Design/methodology/approach
This study proposes a novel hybrid approach called best worst method (BWM) to evaluate the discerned barriers. BWM technique is espoused to appraise the SCF barriers, so that the decision-makers can rationally comprehend the reason behind dominance of one barrier over other. Although such an assessment may possibly vary for different industries, that is why proposed approach is generic in nature and can be applied in real-world cases. The robustness of the suggested model is also assessed through sensitivity analysis.
Findings
SCF barriers are identified through extensive literature review and inputs from the industry. The results derived through BWM approach concludes that the “Financial Barriers” are censorious and foremost inhibitors for SMEs to flourish, therefore, require special attention by the top management. Likewise, “Supply and Suppliers Barriers” are ranked second, conversely, “Market and Policy Related Barriers” are found least critical in nature in SMEs of India.

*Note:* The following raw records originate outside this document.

-- ==== Sys2Proof/WellFormed.lean ====
section
/-!
DEFINITION. Which terms of `Instr` the machine can meet: the operand values that R18 (checks 6 to 8) refuses whatever
the vector mode, and the ranges of the names a hardware step carries. The decoder answers no other instruction words
(Decode.lean). The checks that depend on the mode at issue (R18 checks 8 and 9) stand with issue, in Machine/Operands.lean.
-/

namespace Sys2Proof

/-- The lane width in bits of a format (R58, R143: F8A, F8B and F6 occupy 8-bit lanes; C4 4 bits). -/
def Fmt.width : Fmt → Nat
  | .f32 => 32 | .f64 => 64 | .h16 => 16 | .b16 => 16 | .f8a => 8 | .f8b => 8 | .f6 => 8 | .c4 => 4
  | .s8 => 8 | .s16 => 16 | .s32 => 32 | .s64 => 64 | .n8 => 8 | .n16 => 16 | .n32 => 32 | .n64 => 64

/-- The formats of OP 0x60, 0x61 and the special functions (R144). -/
def Fmt.isArith : Fmt → Bool
  | .f32 | .f64 | .h16 | .b16 => true
  | _ => false

/-- The signed integer formats (R58). -/
def Fmt.isSigned : Fmt → Bool
  | .s8 | .s16 | .s32 | .s64 => true
  | _ => false

/-- The unsigned integer formats (R58). -/
def Fmt.isUnsigned : Fmt → Bool
  | .n8 | .n16 | .n32 | .n64 => true
  | _ => false

/-- The formats of OP 0x62 (R144). -/
def Fmt.isInt (f : Fmt) : Bool := f.isSigned || f.isUnsigned

/-- The formats of compares, lane movement and reductions (R144). -/
def Fmt.isLane (f : Fmt) : Bool := f.isArith || f.isInt

/-- The formats of the slice moves (R172). -/
def Fmt.isTile : Fmt → Bool
  | .f32 | .h16 | .b16 | .f8a | .f8b | .f6 => true
  | _ => false

/-- Order and scope are accepted: the order is listed, and order SC has package scope (R41). -/
def MemMod.ok (m : MemMod) (orders : List Order) : Bool :=
  orders.contains m.order && (m.order != .sc || m.scope == .package)

/-- POS and LEN of the bit-field instructions (R85). -/
def fieldOk (pos : BitVec 6) (len : BitVec 7) : Bool :=
  decide (1 ≤ len.toNat ∧ len.toNat ≤ 64 ∧ pos.toNat + len.toNat ≤ 64)

/-- The orders of loads (R40). -/
def loadOrders : List Order := [.rlx, .acq, .sc]
/-- The orders of stores (R40). -/
def storeOrders : List Order := [.rlx, .rel, .sc]
/-- All five orders (R40). -/
def allOrders : List Order := [.rlx, .acq, .rel, .ar, .sc]

/-- A module id (R1, R44: 14 bits). -/
def moduleOk (m : Nat) : Bool := decide (m < 16384)
/-- A core of the system (R3). -/
def coreOk (c : Nat) : Bool := decide (c < 16384 * 1024)
/-- A die of the system. -/
def dieOk (d : Nat) : Bool := decide (d < 16384 * 4)
/-- A physical address (R229). -/
def paOk (pa : Nat) : Bool := decide (pa < 2 ^ 57)
/-- A hart of the system: eight slots per core (R2), 128 engines per module. -/
def Hart.ok : Hart → Bool
  | .strand c s => coreOk c && decide (s < 8)
  | .engine e => decide (e < 16384 * 128)
/-- A port of the module (R2). -/
def portOk (p : Nat) : Bool := decide (p < 48)
/-- A packet's header (R341): modules and a hart of the system, a 32-bit gang id, 1 to 16 flits. -/
def FlitHeader.ok (h : FlitHeader) : Bool :=
  moduleOk h.src && moduleOk h.dst && h.hart.ok && h.gang.all (fun g => decide (g < 2 ^ 32)) && decide (1 ≤ h.len ∧ h.len ≤ 16)
/-- A flit of 64 bytes on one of ten virtual channels (R341, R343); a payload is a flit's 64 bytes, beside its number and its CRC. -/
def flitOk (x : Flit) : Bool :=
  decide (x.channel < 10) && match x.body with
    | .header h => h.ok
    | .payload data => decide (data.length ≤ 64)
/-- One end's view of a link: a width and a rate of R346, and a lane for each, of the four and the spare. -/
def LinkView.ok (x : LinkView) : Bool :=
  [4, 2, 1].contains x.width && [448, 224, 112].contains x.rate && x.lanes.length == x.width && x.lanes.all fun n => decide (n < 5)

/-- The operand values an instruction word may hold (R41, R42, R85, R144, R146, R154, R172, R196), and the ranges of the
names that a step of the hardware carries. -/
def Instr.wellFormed : Instr → Bool
  | .bext _ _ pos len => fieldOk pos len
  | .bexts _ _ pos len => fieldOk pos len
  | .bins _ _ _ pos len => fieldOk pos len
  | .putr _ _ _ _ m => m.ok [.rlx, .rel]
  | .ldN8 _ _ _ m => m.ok loadOrders
  | .ldN16 _ _ _ m => m.ok loadOrders
  | .ldN32 _ _ _ m => m.ok loadOrders
  | .ld _ _ _ m => m.ok loadOrders
  | .ldS8 _ _ _ m => m.ok loadOrders
  | .ldS16 _ _ _ m => m.ok loadOrders
  | .ldS32 _ _ _ m => m.ok loadOrders
  | .windowLdN8 _ _ _ _ _ m => m.ok loadOrders
  | .windowLdN16 _ _ _ _ _ m => m.ok loadOrders
  | .windowLdN32 _ _ _ _ _ m => m.ok loadOrders
  | .windowLd _ _ _ _ _ m => m.ok loadOrders
  | .windowLdS8 _ _ _ _ _ m => m.ok loadOrders
  | .windowLdS16 _ _ _ _ _ m => m.ok loadOrders
  | .windowLdS32 _ _ _ _ _ m => m.ok loadOrders
  | .ldbit _ _ _ _ _ m => m.ok [.rlx, .acq]
  | .stN8 _ _ _ m => m.ok storeOrders
  | .stN16 _ _ _ m => m.ok storeOrders
  | .stN32 _ _ _ m => m.ok storeOrders
  | .st _ _ _ m => m.ok storeOrders
  | .stZ _ _ m => m.ok storeOrders
  | .windowStN8 _ _ _ _ _ m => m.ok storeOrders
  | .windowStN16 _ _ _ _ _ m => m.ok storeOrders
  | .windowStN32 _ _ _ _ _ m => m.ok storeOrders
  | .windowSt _ _ _ _ _ m => m.ok storeOrders
  | .windowStZ _ _ _ _ m => m.ok storeOrders
  | .stbit _ _ _ _ m => m.ok [.rlx, .rel]
  | .take _ _ m => m.ok allOrders
  | .put _ _ m => m.ok storeOrders
  | .peek _ _ m => m.ok loadOrders
  | .fnc m => m.ok [.acq, .rel, .ar]
  | .fncLt sc => sc != .strand
  | .fncHv sc => sc != .strand
  | .tdecl _ _ _ _ m => m.ok [.rel]
  | .tundecl _ _ _ m => m.ok [.rel]
  | .tfwd _ _ _ _ m => m.ok [.rel]
  | .swap _ _ _ _ _ m => m.ok allOrders
  | .cas _ _ _ _ _ _ m => m.ok allOrders
  | .aadd _ _ _ _ _ m => m.ok allOrders
  | .aand _ _ _ _ _ m => m.ok allOrders
  | .aor _ _ _ _ _ m => m.ok allOrders
  | .axor _ _ _ _ _ m => m.ok allOrders
  | .amin _ _ _ _ _ m => m.ok allOrders
  | .amax _ _ _ _ _ m => m.ok allOrders
  | .aminn _ _ _ _ _ m => m.ok allOrders
  | .amaxn _ _ _ _ _ m => m.ok allOrders
  | .afadd _ _ _ _ _ m => m.ok allOrders
  | .reddecl _ _ _ m => m.ok [.rel]
  | .redAdd _ _ _ _ m => m.ok [.rlx]
  | .redRd _ _ _ m => m.ok [.acq]
  | .binit _ _ m => m.ok [.rel]
  | .barv _ _ _ m => m.ok [.rel, .ar]
  | .bwait _ _ _ m => m.ok [.acq]
  | .btest _ _ _ m => m.ok [.acq]
  | .propose _ _ _ _ _ m => m.ok [.ar, .sc]
  | .dread _ _ _ _ m => m.ok [.acq]
  | .dcell _ _ _ m => m.ok [.rel]
  | .recycle _ _ _ _ m => m.ok [.ar]
  | .vadd _ _ _ f => f.fmt.isArith
  | .vsub _ _ _ f => f.fmt.isArith
  | .vmul _ _ _ f => f.fmt.isArith
  | .vdiv _ _ _ f => f.fmt.isArith
  | .vmin _ _ _ f => f.isArith
  | .vmax _ _ _ f => f.isArith
  | .vabs _ _ f => f.isArith
  | .vneg _ _ f => f.isArith
  | .vsqrt _ _ f => f.fmt.isArith
  | .vfma _ _ _ _ f => f.fmt.isArith
  | .vfms _ _ _ _ f => f.fmt.isArith
  | .vfnma _ _ _ _ f => f.fmt.isArith
  | .vfnms _ _ _ _ f => f.fmt.isArith
  | .viadd _ _ _ f => f.isInt
  | .visub _ _ _ f => f.isInt
  | .vimul _ _ _ f => f.isInt
  | .vand _ _ _ f => f.isInt
  | .vor _ _ _ f => f.isInt
  | .vxor _ _ _ f => f.isInt
  | .vshl _ _ _ f => f.isInt
  | .vshr _ _ _ f => f.isInt
  | .vsar _ _ _ f => f.isInt
  | .viadds _ _ _ f => f.isInt
  | .vcmpeq _ _ _ f => f.isLane
  | .vcmplt _ _ _ f => f.isLane
  | .vcmple _ _ _ f => f.isLane
  | .vsel _ _ _ _ f => f.isLane
  | .vperm _ _ _ f => f.isLane
  | .vbcast _ _ f => f.isLane
  | .vext _ _ _ f => f.isLane
  | .vins _ _ _ _ f => f.isLane
  -- DEDUCED (log 5): an integer VRSUM carries no rounding, as R42 says of integer vector operations
  | .vrsum _ _ f => f.fmt.isLane && (f.fmt.isArith || f.rnd == .rne)
  | .vrmin _ _ f => f.isLane
  | .vrmax _ _ f => f.isLane
  | .vcvt _ _ f src => f.fmt != .c4 && src != .c4
  | .vnarrow _ _ _ f src => f.fmt != .c4 && src != .c4 && decide (f.fmt.width < src.width)
  | .vld _ _ _ m => m.ok [.rlx, .acq]
  | .vst _ _ _ m => m.ok [.rlx, .rel]
  | .vgath _ _ _ _ m => m.ok [.rlx, .acq]
  | .vscat _ _ _ _ m => m.ok [.rlx, .rel]
  | .vexp2 _ _ f => f.fmt.isArith
  | .vlog2 _ _ f => f.fmt.isArith
  | .vrcp _ _ f => f.fmt.isArith
  | .vrsq _ _ f => f.fmt.isArith
  | .vtanh _ _ f => f.fmt.isArith
  | .tld _ _ _ _ m => m.ok [.rlx, .acq]
  | .tldBlk _ _ _ _ _ m => m.ok [.rlx, .acq]
  | .tst _ _ _ _ m => m.ok [.rlx, .rel]
  | .trowv _ _ _ _ f => f.fmt.isTile
  | .tcolv _ _ _ _ f => f.fmt.isTile
  | .vtrow _ _ _ _ f => f.fmt.isTile
  | .vtcol _ _ _ _ f => f.fmt.isTile
  | .cbload _ _ _ m => m.ok [.rlx, .acq]
  | .mcmd _ _ _ _ _ _ m => m.ok [.rlx, .rel]
  | .msave _ _ _ m => m.ok [.rlx, .rel]
  | .mrestore _ _ _ m => m.ok [.rlx, .acq]
  | .tsave _ _ _ m => m.ok [.rlx, .rel]
  | .trst _ _ _ m => m.ok [.rlx, .acq]
  | .kick _ _ _ m => m.ok [.rel]
  | .tpost _ _ _ m => m.ok [.rlx, .rel]
  | .qsndNb _ _ _ m => m.ok [.rlx, .rel]
  | .bcopy _ _ _ _ m => m.ok [.rlx, .rel]
  -- steps of the hardware
  | .dmatail m _ => moduleOk m
  | .dmactlEn m _ => moduleOk m
  | .dmactlReset m => moduleOk m
  | .dmastatErrClear m _ => moduleOk m
  | .mbxbell m _ => moduleOk m
  | .mbxdoneClear m _ => moduleOk m
  | .registerWrite m _ _ => moduleOk m
  | .resultReturn h _ => h.ok
  | .storeAccept h _ => h.ok
  | .trapEntry h => h.ok
  | .asyncCauseTaken h => h.ok
  | .timer h => h.ok
  | .twaitDeadline h _ => h.ok
  | .watchdogExpiry h => h.ok
  | .fewordRequestArrival h _ => h.ok
  | .barrierOpAtHome h _ => h.ok
  | .redAddAtHome h _ => h.ok
  | .decideOnceAtHome h _ _ => h.ok
  | .drainRequest h _ => h.ok
  | .eviction c pa => coreOk c && paOk pa
  | .ucLoad h _ => h.ok
  | .hostRead m pa => moduleOk m && paOk pa
  | .hostOwnershipRequest m pa => moduleOk m && paOk pa
  | .backInvalidationResponse m pa _ => moduleOk m && paOk pa
  | .backInvalidationTimeout m pa => moduleOk m && paOk pa
  | .translationWalk d _ => dieOk d
  | .mcmdCommandArrival h _ => h.ok
  | .thawCheck h => h.ok
  | .longContextGrant c => decide (c < 16384 * 128)
  | .engineStart e => decide (e < 16384 * 128)
  | .engineTrap e => decide (e < 16384 * 128)
  | .burstArrival e => decide (e < 16384 * 128)
  | .placement m => moduleOk m
  | .automaticMigration h => h.ok
  | .thermalStep c _ => coreOk c
  | .powerCapStep m _ => moduleOk m
  | .thermalTrip m d => moduleOk m && decide (d < 4)
  | .timedLaunch m _ => moduleOk m
  | .preEmpt m _ => moduleOk m
  | .resume m _ => moduleOk m
  | .reportDeadline m _ => moduleOk m
  | .ptpSync m _ _ => moduleOk m
  | .holdover m => moduleOk m
  | .freeRunning m => moduleOk m
  | .timeStep m _ => moduleOk m
  | .flitReceive m p x _ => moduleOk m && portOk p && flitOk x
  | .linkTraining m p x y => moduleOk m && portOk p && x.ok && y.ok
  | .routeUpdate m d p => moduleOk m && moduleOk d && portOk p
  | .remoteTimeout h _ => h.ok
  | .dmaDescriptor m => moduleOk m
  | .hostLinkDown m => moduleOk m
  | .channelSparing m s c => moduleOk m && decide (s < 8 ∧ c < 32)
  | .warmReset m d => moduleOk m && decide (d < 4)
  | .mchk m _ => moduleOk m
  | .attestationRequest m _ => moduleOk m
  | .bringUp m => moduleOk m
  | .matrixInstructionCompletion c => coreOk c
  | .queueGoSignal h _ => h.ok
  | .hostLinkRetraining m => moduleOk m
  | .powerCapSetting m _ => moduleOk m
  | .weltCombiningWindow d _ => dieOk d
  | _ => true

end Sys2Proof
end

Research limitations/implications
This work is specific to SCF barriers and other barriers have not been touched upon. The study is based on expert panel opinion for seeking information which is restricted to Indian context, as the members of the expert panel belong to same geography.
Practical implications
This research could aid decision-makers and strategists to comprehend the deep-rooted initiatives to achieve a comprehensive implication of SCF across SC network. By assessing SCF barriers, this study helps SMEs to understand their shortfalls and in answering the pertinent question of how to gain excellence in this intensely competitive market.
Originality/value
SMEs are considered as engines of economic development worldwide. India too is striving for increasing the growth and development of SMEs in every aspect, to gain operational excellence, to make profits or employment generation but presence of SCF barriers makes it difficult to achieve this in Indian SMEs. Therefore, it is imperative to analyze the criticality of the SCF barriers to understand how they impact on SMEs market of India. The paper illustrates the modeling of SCF barriers among SMEs using BWM approach, exhibiting how comprehending barriers can improvise productivity and efficiency of the SCs in SMEs.